_WHAT THIS TASK INVOLVES_
Go line by line through the records below. Copy whichever lines contain the string "senseAngle".

_RECORDS PROVIDED_
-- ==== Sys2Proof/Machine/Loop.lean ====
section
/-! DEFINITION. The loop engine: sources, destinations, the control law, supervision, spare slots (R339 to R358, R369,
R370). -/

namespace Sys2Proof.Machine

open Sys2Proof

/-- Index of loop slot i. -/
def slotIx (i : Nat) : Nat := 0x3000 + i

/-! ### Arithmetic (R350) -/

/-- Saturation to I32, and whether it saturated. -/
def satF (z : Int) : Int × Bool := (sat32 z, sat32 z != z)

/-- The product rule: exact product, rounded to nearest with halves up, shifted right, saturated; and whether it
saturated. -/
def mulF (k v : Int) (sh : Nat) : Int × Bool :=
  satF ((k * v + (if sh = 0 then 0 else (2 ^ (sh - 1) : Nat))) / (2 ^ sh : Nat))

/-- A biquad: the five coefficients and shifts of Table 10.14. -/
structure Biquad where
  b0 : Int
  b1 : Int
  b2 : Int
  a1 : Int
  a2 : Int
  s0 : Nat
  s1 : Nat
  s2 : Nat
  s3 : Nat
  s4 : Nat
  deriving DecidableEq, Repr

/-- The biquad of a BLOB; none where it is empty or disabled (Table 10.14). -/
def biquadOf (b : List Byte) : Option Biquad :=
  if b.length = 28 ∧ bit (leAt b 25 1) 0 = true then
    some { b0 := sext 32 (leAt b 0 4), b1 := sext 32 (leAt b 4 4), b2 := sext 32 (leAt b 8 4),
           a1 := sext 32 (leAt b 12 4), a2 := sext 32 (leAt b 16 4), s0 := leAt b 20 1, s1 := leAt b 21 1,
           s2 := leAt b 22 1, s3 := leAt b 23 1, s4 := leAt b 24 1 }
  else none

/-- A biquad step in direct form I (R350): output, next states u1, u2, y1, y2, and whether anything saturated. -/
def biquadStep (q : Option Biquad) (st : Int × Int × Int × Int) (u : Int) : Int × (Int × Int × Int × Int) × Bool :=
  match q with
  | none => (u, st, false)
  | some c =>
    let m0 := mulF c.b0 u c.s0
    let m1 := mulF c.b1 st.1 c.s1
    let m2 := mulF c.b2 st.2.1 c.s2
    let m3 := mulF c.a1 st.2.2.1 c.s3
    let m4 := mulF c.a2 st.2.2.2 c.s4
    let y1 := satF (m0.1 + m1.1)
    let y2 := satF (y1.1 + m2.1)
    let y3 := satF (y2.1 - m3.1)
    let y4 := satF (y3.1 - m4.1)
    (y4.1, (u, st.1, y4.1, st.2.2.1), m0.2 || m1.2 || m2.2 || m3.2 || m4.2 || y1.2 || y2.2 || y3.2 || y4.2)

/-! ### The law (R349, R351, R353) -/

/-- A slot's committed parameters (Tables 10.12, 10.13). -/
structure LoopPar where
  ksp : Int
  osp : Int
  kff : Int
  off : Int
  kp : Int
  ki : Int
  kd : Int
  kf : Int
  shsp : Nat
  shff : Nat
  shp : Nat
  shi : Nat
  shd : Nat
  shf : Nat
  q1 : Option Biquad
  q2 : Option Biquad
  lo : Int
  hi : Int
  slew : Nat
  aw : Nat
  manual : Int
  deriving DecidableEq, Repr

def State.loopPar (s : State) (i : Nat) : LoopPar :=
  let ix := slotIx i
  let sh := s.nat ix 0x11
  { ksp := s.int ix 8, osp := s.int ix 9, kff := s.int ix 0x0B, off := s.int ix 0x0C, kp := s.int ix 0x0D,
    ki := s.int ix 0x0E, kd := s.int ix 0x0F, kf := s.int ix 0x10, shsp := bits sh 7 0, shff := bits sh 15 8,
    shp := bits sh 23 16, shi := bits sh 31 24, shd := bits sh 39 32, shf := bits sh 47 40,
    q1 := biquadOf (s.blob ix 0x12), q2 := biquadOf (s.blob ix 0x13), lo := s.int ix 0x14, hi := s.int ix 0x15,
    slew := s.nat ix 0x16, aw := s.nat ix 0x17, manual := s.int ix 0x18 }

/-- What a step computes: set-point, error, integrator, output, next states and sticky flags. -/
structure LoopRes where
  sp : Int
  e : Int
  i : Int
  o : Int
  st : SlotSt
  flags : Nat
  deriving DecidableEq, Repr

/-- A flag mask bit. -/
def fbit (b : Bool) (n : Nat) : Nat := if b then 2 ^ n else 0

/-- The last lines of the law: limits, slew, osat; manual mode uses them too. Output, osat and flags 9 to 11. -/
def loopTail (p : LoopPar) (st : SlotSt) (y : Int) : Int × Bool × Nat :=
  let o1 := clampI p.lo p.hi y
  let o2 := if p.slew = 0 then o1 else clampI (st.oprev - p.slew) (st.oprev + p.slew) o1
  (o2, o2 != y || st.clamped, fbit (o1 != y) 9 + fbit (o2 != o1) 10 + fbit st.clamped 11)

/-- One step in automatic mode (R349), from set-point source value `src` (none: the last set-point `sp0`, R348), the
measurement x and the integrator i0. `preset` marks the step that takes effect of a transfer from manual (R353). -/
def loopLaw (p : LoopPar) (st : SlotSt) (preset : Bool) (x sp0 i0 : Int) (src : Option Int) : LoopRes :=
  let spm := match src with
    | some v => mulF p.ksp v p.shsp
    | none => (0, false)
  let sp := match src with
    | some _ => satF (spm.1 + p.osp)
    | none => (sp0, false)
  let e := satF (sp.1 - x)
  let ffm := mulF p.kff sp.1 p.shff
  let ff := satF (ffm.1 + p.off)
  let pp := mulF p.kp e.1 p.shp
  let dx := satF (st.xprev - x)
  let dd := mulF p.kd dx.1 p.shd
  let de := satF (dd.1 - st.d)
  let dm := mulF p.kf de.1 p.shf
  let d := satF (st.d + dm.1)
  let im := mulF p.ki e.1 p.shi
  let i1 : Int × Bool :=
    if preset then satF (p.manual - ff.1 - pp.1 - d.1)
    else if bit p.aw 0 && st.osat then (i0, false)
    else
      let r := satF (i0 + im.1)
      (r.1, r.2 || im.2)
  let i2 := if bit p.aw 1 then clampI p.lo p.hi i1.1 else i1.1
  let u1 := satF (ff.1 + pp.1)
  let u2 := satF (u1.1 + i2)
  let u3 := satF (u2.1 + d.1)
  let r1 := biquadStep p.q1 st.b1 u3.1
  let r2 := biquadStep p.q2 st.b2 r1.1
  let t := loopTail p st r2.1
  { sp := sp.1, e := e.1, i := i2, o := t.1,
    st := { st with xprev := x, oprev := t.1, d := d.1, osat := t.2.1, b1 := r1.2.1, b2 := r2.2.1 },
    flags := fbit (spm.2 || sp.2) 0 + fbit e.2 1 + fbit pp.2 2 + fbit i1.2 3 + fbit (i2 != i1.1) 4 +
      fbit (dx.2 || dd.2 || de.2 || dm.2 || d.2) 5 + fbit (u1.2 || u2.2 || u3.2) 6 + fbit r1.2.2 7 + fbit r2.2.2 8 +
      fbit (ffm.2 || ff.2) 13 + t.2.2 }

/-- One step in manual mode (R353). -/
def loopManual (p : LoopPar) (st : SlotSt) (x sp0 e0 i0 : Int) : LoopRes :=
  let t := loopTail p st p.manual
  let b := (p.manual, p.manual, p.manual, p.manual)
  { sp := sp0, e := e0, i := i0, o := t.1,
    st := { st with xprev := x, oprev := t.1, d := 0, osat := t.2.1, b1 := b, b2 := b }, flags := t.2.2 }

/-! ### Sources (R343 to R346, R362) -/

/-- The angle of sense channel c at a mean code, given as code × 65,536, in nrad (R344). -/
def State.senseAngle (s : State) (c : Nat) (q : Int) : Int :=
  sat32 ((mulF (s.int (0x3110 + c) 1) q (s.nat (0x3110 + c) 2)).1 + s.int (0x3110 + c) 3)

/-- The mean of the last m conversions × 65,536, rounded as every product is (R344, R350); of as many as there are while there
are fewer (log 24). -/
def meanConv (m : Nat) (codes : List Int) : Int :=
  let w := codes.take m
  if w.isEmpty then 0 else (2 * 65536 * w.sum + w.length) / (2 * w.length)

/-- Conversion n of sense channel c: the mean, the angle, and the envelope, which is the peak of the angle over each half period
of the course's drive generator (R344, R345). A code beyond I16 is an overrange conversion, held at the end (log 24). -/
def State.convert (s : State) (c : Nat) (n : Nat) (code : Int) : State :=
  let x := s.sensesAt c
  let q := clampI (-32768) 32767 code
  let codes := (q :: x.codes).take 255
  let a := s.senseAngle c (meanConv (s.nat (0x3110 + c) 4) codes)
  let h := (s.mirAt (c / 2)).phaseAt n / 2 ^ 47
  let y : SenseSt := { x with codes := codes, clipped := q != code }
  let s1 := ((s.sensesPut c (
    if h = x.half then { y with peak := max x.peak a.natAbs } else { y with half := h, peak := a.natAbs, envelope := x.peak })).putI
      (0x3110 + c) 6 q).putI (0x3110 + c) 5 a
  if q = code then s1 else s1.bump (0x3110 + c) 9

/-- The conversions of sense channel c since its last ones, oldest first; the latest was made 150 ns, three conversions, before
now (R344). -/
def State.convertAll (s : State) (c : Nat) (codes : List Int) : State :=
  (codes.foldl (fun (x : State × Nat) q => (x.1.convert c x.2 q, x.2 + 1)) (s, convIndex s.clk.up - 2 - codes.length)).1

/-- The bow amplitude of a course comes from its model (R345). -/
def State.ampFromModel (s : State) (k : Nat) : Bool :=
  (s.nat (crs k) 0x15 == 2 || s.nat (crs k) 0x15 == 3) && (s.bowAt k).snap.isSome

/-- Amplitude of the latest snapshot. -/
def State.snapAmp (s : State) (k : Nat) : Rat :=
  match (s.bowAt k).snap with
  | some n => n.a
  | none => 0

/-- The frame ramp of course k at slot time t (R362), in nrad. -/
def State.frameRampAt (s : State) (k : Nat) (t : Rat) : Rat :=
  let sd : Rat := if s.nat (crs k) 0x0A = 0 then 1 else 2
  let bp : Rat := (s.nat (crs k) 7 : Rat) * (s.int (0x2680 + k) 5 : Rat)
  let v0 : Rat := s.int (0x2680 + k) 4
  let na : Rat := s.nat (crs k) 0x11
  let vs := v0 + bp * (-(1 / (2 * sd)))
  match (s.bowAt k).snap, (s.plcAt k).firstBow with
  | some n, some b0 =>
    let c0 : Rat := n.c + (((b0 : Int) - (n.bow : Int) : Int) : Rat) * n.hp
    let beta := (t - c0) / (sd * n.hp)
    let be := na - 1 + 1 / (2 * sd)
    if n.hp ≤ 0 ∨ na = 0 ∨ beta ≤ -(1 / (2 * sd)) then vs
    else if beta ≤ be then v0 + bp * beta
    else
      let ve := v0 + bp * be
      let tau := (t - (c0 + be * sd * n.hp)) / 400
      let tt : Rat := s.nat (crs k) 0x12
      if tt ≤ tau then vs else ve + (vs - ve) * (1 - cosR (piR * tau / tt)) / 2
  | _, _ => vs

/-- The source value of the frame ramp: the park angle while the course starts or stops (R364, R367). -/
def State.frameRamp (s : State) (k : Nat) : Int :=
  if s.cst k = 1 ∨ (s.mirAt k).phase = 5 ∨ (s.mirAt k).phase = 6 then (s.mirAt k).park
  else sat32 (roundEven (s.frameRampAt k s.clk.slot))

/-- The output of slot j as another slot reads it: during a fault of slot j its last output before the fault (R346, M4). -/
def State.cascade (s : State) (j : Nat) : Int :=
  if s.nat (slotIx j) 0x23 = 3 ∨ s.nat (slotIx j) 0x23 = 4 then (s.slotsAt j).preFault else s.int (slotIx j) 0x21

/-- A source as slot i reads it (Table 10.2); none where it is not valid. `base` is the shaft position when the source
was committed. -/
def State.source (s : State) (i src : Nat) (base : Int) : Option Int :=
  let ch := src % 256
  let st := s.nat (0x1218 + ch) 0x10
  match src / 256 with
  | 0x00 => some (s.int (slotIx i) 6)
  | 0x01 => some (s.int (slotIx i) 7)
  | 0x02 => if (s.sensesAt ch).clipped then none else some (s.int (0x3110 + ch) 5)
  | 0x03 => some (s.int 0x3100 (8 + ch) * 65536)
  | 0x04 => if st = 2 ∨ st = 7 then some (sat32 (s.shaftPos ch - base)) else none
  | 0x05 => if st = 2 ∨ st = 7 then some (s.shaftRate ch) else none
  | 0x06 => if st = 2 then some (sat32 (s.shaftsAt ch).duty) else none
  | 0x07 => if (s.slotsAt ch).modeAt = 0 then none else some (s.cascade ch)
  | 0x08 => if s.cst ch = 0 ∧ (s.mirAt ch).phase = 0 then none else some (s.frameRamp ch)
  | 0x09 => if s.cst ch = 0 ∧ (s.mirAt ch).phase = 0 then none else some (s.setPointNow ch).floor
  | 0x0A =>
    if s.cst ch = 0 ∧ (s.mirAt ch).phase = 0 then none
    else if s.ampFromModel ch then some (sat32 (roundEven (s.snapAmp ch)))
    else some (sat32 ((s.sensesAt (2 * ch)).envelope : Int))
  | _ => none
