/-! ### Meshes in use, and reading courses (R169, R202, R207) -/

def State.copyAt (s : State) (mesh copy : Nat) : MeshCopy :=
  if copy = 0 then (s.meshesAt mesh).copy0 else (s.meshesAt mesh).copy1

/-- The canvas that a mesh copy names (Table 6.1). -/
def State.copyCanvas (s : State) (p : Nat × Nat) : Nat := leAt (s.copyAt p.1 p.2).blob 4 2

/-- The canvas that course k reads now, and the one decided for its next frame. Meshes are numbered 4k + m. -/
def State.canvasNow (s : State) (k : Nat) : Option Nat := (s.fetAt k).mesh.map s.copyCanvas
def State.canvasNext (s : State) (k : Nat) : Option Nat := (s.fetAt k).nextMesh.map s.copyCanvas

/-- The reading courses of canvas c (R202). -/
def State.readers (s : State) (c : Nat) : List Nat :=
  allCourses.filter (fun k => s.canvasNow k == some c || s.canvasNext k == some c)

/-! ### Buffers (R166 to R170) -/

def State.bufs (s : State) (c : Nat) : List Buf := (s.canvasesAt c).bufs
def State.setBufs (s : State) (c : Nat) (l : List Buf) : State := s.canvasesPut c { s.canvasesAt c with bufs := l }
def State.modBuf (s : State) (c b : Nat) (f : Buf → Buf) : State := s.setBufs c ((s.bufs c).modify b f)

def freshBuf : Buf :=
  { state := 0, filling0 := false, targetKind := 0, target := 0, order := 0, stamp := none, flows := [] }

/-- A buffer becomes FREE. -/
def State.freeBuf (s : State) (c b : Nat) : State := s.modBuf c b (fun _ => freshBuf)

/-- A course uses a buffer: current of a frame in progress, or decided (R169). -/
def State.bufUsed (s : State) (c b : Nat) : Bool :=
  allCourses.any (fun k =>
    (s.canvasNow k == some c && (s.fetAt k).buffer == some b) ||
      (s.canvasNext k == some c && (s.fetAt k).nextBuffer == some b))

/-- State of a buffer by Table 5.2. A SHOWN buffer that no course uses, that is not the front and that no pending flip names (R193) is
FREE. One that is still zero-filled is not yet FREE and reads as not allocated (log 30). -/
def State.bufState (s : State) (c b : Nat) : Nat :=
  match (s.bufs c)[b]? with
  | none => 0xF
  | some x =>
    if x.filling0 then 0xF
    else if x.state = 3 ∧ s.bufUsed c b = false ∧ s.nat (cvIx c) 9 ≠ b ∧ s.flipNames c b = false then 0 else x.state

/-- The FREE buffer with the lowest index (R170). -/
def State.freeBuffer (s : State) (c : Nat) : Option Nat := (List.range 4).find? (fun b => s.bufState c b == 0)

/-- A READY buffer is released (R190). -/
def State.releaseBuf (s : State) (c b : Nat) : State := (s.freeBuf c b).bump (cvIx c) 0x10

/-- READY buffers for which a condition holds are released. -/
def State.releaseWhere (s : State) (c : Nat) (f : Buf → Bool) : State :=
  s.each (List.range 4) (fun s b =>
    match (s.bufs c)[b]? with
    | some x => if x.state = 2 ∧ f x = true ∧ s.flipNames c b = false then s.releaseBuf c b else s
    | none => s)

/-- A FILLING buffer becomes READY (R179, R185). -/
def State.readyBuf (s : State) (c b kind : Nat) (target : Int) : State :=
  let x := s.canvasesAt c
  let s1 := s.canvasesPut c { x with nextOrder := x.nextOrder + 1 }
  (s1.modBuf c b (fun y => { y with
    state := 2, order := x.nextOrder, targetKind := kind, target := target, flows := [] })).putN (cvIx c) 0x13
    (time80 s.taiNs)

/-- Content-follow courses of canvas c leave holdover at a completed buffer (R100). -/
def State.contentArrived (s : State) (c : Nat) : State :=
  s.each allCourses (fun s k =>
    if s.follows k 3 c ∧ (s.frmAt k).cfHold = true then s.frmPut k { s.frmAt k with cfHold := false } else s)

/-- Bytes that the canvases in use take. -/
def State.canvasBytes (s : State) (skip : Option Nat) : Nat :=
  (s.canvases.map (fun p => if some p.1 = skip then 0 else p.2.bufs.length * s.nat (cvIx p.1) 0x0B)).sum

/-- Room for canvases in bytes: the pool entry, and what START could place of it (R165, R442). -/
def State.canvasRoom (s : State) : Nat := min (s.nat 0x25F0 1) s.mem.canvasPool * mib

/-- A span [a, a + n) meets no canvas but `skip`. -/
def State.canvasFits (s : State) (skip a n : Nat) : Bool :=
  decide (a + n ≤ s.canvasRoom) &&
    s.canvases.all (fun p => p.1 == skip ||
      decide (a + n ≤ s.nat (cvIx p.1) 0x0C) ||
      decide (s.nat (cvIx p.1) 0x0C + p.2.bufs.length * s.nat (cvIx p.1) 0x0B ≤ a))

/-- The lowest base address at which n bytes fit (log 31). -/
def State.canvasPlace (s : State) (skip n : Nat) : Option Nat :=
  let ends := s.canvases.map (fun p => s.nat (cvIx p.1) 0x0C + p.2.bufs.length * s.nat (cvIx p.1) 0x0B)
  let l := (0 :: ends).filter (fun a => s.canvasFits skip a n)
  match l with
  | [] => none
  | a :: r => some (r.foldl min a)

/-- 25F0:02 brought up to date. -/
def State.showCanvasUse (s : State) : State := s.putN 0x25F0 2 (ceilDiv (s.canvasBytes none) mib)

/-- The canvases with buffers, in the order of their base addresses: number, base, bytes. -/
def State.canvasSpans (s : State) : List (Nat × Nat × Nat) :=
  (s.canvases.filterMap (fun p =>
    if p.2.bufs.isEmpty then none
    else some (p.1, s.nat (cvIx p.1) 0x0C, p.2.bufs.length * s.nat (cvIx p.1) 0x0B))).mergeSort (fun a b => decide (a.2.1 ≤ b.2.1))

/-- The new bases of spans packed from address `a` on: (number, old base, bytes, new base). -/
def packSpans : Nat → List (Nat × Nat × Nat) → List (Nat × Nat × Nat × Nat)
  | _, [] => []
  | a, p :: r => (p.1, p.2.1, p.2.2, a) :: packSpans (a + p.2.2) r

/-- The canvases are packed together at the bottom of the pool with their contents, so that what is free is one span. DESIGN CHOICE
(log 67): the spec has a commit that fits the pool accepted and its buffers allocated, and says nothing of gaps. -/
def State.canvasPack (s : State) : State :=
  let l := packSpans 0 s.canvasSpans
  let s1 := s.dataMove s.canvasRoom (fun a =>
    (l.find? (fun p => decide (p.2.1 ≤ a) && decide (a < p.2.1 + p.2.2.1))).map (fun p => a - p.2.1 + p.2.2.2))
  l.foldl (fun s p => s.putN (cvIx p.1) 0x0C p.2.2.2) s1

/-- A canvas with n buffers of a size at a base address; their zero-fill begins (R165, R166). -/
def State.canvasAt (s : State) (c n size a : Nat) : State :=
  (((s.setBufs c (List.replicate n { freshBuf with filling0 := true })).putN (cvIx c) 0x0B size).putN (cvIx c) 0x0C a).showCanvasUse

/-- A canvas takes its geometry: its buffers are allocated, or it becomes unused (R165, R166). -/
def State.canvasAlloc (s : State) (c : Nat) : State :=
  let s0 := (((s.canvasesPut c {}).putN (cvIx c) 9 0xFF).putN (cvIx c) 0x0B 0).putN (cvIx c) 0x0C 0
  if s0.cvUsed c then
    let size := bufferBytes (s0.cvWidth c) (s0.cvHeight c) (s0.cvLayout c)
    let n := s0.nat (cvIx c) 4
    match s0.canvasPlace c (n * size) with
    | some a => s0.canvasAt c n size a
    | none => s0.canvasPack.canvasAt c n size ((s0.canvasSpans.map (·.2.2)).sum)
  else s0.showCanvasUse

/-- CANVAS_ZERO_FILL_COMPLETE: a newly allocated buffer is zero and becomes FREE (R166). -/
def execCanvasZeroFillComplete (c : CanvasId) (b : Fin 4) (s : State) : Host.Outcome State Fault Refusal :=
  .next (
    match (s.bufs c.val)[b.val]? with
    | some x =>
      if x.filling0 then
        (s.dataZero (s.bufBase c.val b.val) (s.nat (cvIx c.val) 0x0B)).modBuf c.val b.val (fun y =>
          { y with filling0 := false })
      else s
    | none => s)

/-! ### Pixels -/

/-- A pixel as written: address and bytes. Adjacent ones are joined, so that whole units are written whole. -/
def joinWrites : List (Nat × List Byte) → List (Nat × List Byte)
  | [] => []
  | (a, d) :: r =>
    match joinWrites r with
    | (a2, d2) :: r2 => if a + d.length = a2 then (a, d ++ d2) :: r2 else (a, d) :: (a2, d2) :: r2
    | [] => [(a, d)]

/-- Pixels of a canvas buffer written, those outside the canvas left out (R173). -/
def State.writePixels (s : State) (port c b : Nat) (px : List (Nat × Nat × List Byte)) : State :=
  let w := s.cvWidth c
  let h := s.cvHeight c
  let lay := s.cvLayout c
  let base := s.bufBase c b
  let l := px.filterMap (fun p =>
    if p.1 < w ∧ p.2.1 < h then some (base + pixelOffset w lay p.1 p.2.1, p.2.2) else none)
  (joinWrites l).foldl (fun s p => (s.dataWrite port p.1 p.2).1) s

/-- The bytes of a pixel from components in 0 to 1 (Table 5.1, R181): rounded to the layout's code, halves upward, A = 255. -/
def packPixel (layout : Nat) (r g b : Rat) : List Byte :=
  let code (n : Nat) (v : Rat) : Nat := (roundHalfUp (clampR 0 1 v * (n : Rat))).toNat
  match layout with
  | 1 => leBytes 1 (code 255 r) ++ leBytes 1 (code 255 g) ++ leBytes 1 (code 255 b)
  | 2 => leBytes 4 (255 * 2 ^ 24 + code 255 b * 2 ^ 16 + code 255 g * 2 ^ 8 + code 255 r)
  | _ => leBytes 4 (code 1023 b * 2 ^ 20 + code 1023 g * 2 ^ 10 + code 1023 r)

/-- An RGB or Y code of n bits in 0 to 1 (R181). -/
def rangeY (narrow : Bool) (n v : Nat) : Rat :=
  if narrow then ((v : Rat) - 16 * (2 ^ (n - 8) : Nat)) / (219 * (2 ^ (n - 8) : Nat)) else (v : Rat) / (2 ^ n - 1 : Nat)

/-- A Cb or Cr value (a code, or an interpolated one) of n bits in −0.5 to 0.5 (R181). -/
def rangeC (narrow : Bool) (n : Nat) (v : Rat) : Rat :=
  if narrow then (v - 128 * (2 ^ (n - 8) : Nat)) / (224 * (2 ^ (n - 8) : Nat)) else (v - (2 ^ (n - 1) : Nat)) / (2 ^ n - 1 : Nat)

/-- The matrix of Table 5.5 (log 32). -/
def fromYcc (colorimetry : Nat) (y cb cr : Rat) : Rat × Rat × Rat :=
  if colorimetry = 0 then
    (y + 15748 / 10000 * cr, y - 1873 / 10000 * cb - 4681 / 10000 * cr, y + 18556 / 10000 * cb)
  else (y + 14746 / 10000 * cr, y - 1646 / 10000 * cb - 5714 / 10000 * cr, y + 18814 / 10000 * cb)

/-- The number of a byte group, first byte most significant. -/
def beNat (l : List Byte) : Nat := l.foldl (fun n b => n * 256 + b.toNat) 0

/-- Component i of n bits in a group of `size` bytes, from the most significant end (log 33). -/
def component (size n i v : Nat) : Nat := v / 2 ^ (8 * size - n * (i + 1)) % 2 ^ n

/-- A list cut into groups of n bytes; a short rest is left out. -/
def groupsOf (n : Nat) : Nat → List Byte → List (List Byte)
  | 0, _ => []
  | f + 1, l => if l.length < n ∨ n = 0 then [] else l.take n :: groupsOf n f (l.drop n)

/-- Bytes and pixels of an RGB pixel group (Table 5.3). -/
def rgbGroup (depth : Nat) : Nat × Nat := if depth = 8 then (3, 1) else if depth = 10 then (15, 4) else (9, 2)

_RESPONSE_
def State.senseAngle (s : State) (c : Nat) (q : Int) : Int :=
  let a := s.senseAngle c (meanConv (s.nat (0x3110 + c) 4) codes)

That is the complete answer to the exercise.